There is nothing more detrimental to a parent’s mere existence than that light-sensitive Melissa and Doug puzzle.

You know the one. The one with the animal sounds.

Melissa and Doug Animal Sounds Puzzle

The pieces get lost within seven minutes of obtaining ownership, leaving those shining dots just waiting to register every change in lighting in your life.

Then the kids leave the puzzle in your bedroom floor, so the rooster alerts you to daybreak. Followed immediately by the pig. And then the kitten and dog and duck, in a chorus of murderous cacophony.

Or that stupid cow moos in the middle of your One Quiet Moment Of The Day and nearly makes you wet your pajamas.

(Because you never got out of your pajamas.)

(Because you were rocking that baby. All night long.)

Here’s a list of other things that make parents consider buying a one-way ticket to Fiji:

1. Play-Doh. Because why did they have to make it so crumbly? WE HAVE THE TECHNOLOGY TO OVERCOME CRUMBS. Use it.

2. Balloons. Children become unnaturally attached to balloons, somewhat like Wilson the Volleyball in Castaway. And no matter how shrunken they become, how long they’ve been missing their helium, and how annoyingly they float whimsically all over your house, your children will insist on keeping them.

You know what I do? I murder balloons after bedtime. There is nothing more satisfying than taking a steak knife to a balloon and then carefully hiding the evidence.

3. Glitter and Glitter Glue. They are the Gift from Satan that never quits giving.

4. Bubble Bath. It’s the ultimate tool in a Stalling Child’s arsenal. It stretches out bath time, makes it harder to rinse their hair than finding the pieces to that blasted Melissa and Doug puzzle, and intrinsically allows them to stay up later. Don’t let them use it against you, parents of the world.

5. Toys that use up 90% of their battery the first day of use and then hobble along on the remaining 10% for the next six years, consequently singing woefully off-tune and with painfully distorted cadence. They plan them this way, you know. It’s a conspiracy theory I could believe.

6. All Children’s Music. Except for Silly Songs with Larry.

7. Paint. It’s the item that they always want to pull out at the most inopportune time, and it never goes where it’s intended. And does children’s paint ever dry? No.
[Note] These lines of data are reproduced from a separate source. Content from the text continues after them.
-- ==== Sys2Proof/Machine/Regs.lean ====
section
/-! DEFINITION. The BAR0 register file's layout (R470, R473 and the register tables of every chapter): one descriptor for each field, and for each register its words, access masks and reset value.  Written out from the register tables of the spec. -/

namespace Sys2Proof.Machine

/-- A register field: the BAR0 offset of its word, its lowest bit and its width (R5, R470).  A field wider than 32 bits takes the two words from `off` on. -/
structure Fld where
  off : Nat
  lo : Nat
  w : Nat
  deriving DecidableEq, Repr

namespace Reg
Because they pile it on in the thickest, goopiest, most bleed-through-the-paper way possible.

8. Capri Suns. Did you know that it is scientifically impossible to stab that stupid straw into the thinnest part of the foil pouch without causing a tiny, sticky geyser? Because it’s true.

9. Stickers. No matter how conscientious your child is, those stickers are magnetically drawn to hardwood floors.

10. ALL Sippy Cups. It’s twenty-freaking-fifteen. We can’t invent a sippy cup that doesn’t mold?


May you all get some sleep tonight. All night long.